WHAT YOU HAVE TO DO ▸ Take every line from the data that has the word "else" in it.

EXERCISE MATERIALS ▸
-- ==== Sys2Proof/Certificates/Slice0/Obligations.lean ====
section
/-! DEFINITION. The statements for the provers. Each docstring names the rule of spec/ it formalises. -/

open Sys2Proof Sys2Proof.Machine

/-! ### Reset (70_reset_and_hazards.md) -/

/-- R300 and R301: the reset input puts every piece of state into its reset value, whatever the PHASE, so a command
in flight is aborted with none of its writes; the parameters, and with them PARAMS, stay. -/
def Obligations.ResetInputGivesTheResetValues : Prop :=
  ∀ (s : State) (rest : List Input), s.params.wellFormed = true → s.inputs = .reset :: rest →
    ∃ t, step s = .next t ∧ t.params = s.params ∧ t.alg.code = 0 ∧ t.digits = 6 ∧ t.window = 1 ∧ t.interval = 30 ∧
      t.keyLen = 0 ∧ t.argLo = 0 ∧ t.argHi = 0 ∧ t.candLen = 0 ∧ t.code = 0 ∧ t.lastCtrLo = 0 ∧ t.lastCtrHi = 0 ∧
      (∀ b i, t.bufByte b i = 0) ∧ (∀ a, t.mem.read a = 0) ∧ t.statusWord = 0 ∧ t.phase = .idle ∧ t.pend = 0 ∧
      t.nowLatch = 0

/-- R300 for the machine's first state, with the default parameters of R6. -/
def Obligations.FirstStateHoldsTheResetValues : Prop :=
  let s := State.reset
  s.params.maxDigits = 10 ∧ s.params.maxKeyBytes = 128 ∧ s.alg.code = 0 ∧ s.digits = 6 ∧ s.window = 1 ∧
    s.interval = 30 ∧ s.keyLen = 0 ∧ s.argLo = 0 ∧ s.argHi = 0 ∧ s.candLen = 0 ∧ s.code = 0 ∧ s.lastCtrLo = 0 ∧
    s.lastCtrHi = 0 ∧ (∀ b i, s.bufByte b i = 0) ∧ s.statusWord = 0 ∧ s.phase = .idle ∧ s.pend = 0 ∧ s.nowLatch = 0

/-! ### STATUS and PARAMS (10_state.md) -/

/-- R42 and the layout of 10_state.md section 7: each field at its bits, the reserved bits 0 in every state, and BUSY
set exactly when PHASE = BUSY. -/
def Obligations.StatusFieldsStandAtTheirBits : Prop :=
  ∀ s : State,
    (s.statusWord.getLsbD 0 = true ↔ s.phase = .busy) ∧ s.statusWord.getLsbD 1 = s.status.done ∧
    s.statusWord.getLsbD 2 = s.status.err ∧ s.statusWord.getLsbD 3 = s.status.matched ∧
    s.statusWord.getLsbD 4 = s.status.dropped ∧ s.statusWord.extractLsb' 5 3 = 0 ∧
    s.statusWord.extractLsb' 8 4 = s.status.errcode ∧ s.statusWord.extractLsb' 12 4 = 0 ∧
    s.statusWord.extractLsb' 16 8 = s.status.lastop ∧ s.statusWord.extractLsb' 24 8 = 0

/-- R43: PARAMS shows MAX_DIGITS in [7:0] and MAX_KEY_BYTES in [16:8], 0 above, and no step, a reset among them,
changes it. -/
def Obligations.ParamsShowsTheCapacitiesAndIsConstant : Prop :=
  (∀ s : State, s.params.wellFormed = true →
    ((s.memRead 0x034).extractLsb' 0 8).toNat = s.params.maxDigits ∧
    ((s.memRead 0x034).extractLsb' 8 9).toNat = s.params.maxKeyBytes ∧ (s.memRead 0x034).extractLsb' 17 15 = 0) ∧
  ∀ s t : State, step s = .next t → t.memRead 0x034 = s.memRead 0x034

/-! ### The host bus (20_memory.md) -/

/-- R62 and R279: inside the window, an access faults with a bus error exactly when it is not 32 bits wide or not at
a multiple of 4, and every other access, at an unmapped offset too, is answered. -/
def Obligations.AccessFaultsExactlyWhenNarrowOrMisaligned : Prop :=
  ∀ (s : State) (a : Access) (now : DWord) (rest : List Input),
    s.params.wellFormed = true → s.inputs = .access a now :: rest →
    s.params.baseAddr ≤ a.addr → a.addr < s.params.baseAddr + 0x1000 →
    (step s = .fault .busError ↔ ¬(a.width = 4 ∧ (a.addr - s.params.baseAddr) % 4 = 0)) ∧
    (a.width = 4 ∧ (a.addr - s.params.baseAddr) % 4 = 0 → ∃ t, step s = .next t)

/-- R65 with the address map of R61 and the packing of R63: the value of a read at every offset, in every PHASE; a read
changes nothing but the move list and the reply. -/
def Obligations.ReadReturnsTheMappedValueAndChangesNothing : Prop :=
  ∀ (s : State) (o : Nat) (now : DWord) (rest : List Input),
    s.params.wellFormed = true → s.inputs = .access (wordAccess s.params o .read) now :: rest →
    o % 4 = 0 → o < 0x1000 →
    ∃ v : Word, step s = .next ((s.withInputs rest).withReply (.data v)) ∧
      (o = 0x000 → v = 0) ∧ (o = 0x004 → v = s.statusWord) ∧ (o = 0x008 → v = s.argLo) ∧ (o = 0x00C → v = s.argHi) ∧
      (o = 0x010 → v = s.alg.code) ∧ (o = 0x014 → v = s.digits) ∧ (o = 0x018 → v = s.window) ∧
      (o = 0x01C → v = s.interval) ∧ (o = 0x020 → v = s.keyLen) ∧ (o = 0x024 → v = s.candLen) ∧
      (o = 0x028 → v = s.code) ∧ (o = 0x02C → v = s.lastCtrLo) ∧ (o = 0x030 → v = s.lastCtrHi) ∧
      (o = 0x034 → v = BitVec.ofNat 32 (s.params.maxDigits + 256 * s.params.maxKeyBytes)) ∧
      (0x038 ≤ o → o < 0x100 → v = 0) ∧ (0x280 ≤ o → v = 0) ∧
      (0x100 ≤ o → o < 0x200 → ∀ j < 4,
        v.extractLsb' (8 * j) 8 = if o - 0x100 + j < s.params.maxKeyBytes then s.mem.read (o + j) else 0) ∧
      (0x200 ≤ o → o < 0x240 → ∀ j < 4,
        v.extractLsb' (8 * j) 8 = if o - 0x200 + j < s.params.maxDigits then s.mem.read (o + j) else 0) ∧
      (0x240 ≤ o → o < 0x280 → ∀ j < 4,
        v.extractLsb' (8 * j) 8 = if o - 0x240 + j < s.params.maxDigits then s.mem.read (o + j) else 0)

TASK RESPONSE ▸
        v.extractLsb' (8 * j) 8 = if o - 0x100 + j < s.params.maxKeyBytes then s.mem.read (o + j) else 0) ∧
        v.extractLsb' (8 * j) 8 = if o - 0x200 + j < s.params.maxDigits then s.mem.read (o + j) else 0) ∧
        v.extractLsb' (8 * j) 8 = if o - 0x240 + j < s.params.maxDigits then s.mem.read (o + j) else 0)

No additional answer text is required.